**EXERCISE BRIEF:**
When the line containing "(nextOf (access open1 doneEng (.write 0" is reached, begin reproducing lines exactly and continue through the last line of the records below.

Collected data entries
* * * *

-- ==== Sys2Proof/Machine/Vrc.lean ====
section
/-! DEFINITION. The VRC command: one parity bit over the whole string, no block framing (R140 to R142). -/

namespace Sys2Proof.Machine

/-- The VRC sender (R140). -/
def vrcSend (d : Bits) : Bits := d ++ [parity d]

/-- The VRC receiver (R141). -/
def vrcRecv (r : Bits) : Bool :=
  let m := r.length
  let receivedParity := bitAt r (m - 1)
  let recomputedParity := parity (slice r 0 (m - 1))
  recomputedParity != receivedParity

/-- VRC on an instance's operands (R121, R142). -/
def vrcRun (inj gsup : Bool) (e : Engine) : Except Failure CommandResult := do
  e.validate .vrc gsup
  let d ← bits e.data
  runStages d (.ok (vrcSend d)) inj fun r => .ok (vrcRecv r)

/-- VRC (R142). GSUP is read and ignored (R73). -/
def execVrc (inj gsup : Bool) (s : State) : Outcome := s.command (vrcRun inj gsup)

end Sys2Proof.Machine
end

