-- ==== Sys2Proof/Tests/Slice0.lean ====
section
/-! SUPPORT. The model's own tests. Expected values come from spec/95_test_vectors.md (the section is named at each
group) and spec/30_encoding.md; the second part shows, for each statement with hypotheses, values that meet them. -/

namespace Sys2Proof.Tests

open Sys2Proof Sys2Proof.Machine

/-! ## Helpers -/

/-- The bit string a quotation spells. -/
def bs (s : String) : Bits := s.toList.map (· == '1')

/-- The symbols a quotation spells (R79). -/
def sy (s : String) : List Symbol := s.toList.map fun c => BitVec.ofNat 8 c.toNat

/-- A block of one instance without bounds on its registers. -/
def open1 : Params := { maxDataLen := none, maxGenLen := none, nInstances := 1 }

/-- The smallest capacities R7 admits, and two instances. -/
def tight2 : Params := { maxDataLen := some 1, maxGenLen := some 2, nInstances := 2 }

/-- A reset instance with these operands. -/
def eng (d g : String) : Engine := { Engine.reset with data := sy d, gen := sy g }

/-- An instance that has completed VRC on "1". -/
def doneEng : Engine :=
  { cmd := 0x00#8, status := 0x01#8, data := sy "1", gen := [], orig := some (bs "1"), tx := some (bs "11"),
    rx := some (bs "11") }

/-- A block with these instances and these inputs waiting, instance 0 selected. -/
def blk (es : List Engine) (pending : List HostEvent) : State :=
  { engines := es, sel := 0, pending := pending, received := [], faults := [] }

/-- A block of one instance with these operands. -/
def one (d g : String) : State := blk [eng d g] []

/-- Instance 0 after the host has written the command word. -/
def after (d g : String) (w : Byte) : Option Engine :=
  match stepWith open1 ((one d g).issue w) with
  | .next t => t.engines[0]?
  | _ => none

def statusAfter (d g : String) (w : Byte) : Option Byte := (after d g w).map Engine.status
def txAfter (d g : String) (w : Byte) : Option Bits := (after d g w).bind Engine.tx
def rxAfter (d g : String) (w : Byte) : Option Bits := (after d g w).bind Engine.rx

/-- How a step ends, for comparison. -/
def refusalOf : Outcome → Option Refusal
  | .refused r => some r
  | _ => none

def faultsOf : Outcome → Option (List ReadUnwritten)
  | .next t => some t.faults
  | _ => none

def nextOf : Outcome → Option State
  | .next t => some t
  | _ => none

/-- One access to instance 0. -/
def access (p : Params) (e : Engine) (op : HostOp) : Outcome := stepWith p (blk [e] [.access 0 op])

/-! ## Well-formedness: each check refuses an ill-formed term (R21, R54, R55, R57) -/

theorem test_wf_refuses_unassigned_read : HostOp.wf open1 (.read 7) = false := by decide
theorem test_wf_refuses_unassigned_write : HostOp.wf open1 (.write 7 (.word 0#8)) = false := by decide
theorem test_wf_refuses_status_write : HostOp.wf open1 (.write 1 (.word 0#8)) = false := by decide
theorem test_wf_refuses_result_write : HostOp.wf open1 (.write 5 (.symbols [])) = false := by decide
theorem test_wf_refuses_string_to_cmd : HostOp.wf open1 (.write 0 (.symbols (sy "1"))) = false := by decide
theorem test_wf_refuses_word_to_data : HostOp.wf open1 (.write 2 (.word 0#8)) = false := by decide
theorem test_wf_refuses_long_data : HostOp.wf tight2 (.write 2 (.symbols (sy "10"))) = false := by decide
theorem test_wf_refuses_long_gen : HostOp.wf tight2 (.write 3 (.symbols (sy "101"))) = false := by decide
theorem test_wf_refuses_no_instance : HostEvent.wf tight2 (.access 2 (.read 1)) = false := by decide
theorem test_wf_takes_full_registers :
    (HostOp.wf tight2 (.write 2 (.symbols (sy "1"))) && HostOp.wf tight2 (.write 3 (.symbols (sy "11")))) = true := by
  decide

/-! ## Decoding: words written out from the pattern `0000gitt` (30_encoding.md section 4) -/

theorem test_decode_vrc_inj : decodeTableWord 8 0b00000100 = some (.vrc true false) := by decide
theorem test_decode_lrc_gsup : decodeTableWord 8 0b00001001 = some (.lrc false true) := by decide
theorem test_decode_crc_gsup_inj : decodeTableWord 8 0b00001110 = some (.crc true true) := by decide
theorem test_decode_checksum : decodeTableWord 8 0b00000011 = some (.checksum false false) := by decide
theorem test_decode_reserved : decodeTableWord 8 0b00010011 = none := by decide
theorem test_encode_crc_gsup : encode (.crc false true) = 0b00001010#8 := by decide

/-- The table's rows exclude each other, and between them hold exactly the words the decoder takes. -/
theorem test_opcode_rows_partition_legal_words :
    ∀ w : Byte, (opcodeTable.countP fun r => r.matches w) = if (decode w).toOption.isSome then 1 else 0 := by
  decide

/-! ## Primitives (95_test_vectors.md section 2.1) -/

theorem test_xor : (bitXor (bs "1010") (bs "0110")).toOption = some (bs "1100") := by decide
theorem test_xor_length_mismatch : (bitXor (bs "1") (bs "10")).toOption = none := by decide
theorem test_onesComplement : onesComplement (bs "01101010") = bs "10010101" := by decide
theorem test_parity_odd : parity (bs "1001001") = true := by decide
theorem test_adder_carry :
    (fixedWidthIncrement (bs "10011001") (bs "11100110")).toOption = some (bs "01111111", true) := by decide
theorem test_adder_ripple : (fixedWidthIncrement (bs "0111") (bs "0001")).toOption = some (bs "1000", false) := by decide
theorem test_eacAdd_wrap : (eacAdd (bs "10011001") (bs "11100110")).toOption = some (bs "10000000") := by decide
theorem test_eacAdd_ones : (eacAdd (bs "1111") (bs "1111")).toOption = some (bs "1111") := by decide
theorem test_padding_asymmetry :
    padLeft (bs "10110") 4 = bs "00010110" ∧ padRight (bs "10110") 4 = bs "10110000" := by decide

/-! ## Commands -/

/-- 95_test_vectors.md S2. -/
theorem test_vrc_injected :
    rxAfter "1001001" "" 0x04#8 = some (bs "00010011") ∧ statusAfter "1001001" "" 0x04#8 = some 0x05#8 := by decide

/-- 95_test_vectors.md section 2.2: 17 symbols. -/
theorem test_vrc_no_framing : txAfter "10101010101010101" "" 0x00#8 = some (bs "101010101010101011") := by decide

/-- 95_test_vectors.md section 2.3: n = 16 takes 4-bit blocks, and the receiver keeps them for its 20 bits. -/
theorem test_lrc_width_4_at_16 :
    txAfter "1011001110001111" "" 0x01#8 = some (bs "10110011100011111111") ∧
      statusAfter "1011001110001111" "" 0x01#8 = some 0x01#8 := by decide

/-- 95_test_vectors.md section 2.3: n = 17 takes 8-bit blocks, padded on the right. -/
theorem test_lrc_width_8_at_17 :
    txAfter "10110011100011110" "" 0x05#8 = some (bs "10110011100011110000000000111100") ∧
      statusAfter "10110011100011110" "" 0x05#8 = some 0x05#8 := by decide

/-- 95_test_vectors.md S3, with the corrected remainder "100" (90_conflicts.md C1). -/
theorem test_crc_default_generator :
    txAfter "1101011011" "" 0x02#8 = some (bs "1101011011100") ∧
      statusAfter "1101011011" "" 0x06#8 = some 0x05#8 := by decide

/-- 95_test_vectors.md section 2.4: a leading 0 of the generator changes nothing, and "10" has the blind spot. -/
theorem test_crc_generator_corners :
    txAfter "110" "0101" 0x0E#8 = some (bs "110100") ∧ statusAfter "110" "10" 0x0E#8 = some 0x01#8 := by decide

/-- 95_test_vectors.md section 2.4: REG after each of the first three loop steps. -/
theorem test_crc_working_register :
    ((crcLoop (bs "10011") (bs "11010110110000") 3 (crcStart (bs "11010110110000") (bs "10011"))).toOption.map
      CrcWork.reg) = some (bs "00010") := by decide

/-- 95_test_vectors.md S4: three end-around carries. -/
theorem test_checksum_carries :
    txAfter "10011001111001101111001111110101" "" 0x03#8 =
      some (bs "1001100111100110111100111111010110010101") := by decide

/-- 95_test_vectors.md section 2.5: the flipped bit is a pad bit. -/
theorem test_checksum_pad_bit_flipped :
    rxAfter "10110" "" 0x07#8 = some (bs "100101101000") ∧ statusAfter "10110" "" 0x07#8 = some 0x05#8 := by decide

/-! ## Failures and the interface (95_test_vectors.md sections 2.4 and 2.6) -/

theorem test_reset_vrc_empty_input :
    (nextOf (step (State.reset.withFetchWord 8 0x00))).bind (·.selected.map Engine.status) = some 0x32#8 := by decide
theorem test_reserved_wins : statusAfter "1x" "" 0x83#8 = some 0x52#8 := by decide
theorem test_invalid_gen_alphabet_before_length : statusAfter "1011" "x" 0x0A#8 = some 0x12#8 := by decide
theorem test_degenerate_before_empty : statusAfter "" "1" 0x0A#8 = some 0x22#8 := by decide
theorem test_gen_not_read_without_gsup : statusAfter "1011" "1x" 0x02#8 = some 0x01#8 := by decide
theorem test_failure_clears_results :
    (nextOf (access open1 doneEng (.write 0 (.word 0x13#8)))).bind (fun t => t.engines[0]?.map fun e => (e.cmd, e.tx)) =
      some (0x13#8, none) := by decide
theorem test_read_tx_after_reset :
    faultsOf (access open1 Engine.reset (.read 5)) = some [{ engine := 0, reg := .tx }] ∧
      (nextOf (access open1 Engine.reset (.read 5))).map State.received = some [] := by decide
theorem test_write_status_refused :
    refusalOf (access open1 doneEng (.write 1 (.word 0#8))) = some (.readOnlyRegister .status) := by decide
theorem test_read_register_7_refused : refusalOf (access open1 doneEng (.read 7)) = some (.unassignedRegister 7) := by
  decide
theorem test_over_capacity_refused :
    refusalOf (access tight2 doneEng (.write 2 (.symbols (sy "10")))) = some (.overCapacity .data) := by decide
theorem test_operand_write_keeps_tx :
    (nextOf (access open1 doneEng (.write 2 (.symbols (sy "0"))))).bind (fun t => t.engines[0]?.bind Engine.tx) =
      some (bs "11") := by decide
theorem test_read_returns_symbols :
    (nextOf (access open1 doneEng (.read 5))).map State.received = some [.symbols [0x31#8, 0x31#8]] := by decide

* * * *

**ANSWER SECTION:**
    (nextOf (access open1 doneEng (.write 0 (.word 0x13#8)))).bind (fun t => t.engines[0]?.map fun e => (e.cmd, e.tx)) =
      some (0x13#8, none) := by decide
theorem test_read_tx_after_reset :
    faultsOf (access open1 Engine.reset (.read 5)) = some [{ engine := 0, reg := .tx }] ∧
      (nextOf (access open1 Engine.reset (.read 5))).map State.received = some [] := by decide
theorem test_write_status_refused :
    refusalOf (access open1 doneEng (.write 1 (.word 0#8))) = some (.readOnlyRegister .status) := by decide
theorem test_read_register_7_refused : refusalOf (access open1 doneEng (.read 7)) = some (.unassignedRegister 7) := by
  decide
theorem test_over_capacity_refused :
    refusalOf (access tight2 doneEng (.write 2 (.symbols (sy "10")))) = some (.overCapacity .data) := by decide
theorem test_operand_write_keeps_tx :
    (nextOf (access open1 doneEng (.write 2 (.symbols (sy "0"))))).bind (fun t => t.engines[0]?.bind Engine.tx) =
      some (bs "11") := by decide
theorem test_read_returns_symbols :
    (nextOf (access open1 doneEng (.read 5))).map State.received = some [.symbols [0x31#8, 0x31#8]] := by decide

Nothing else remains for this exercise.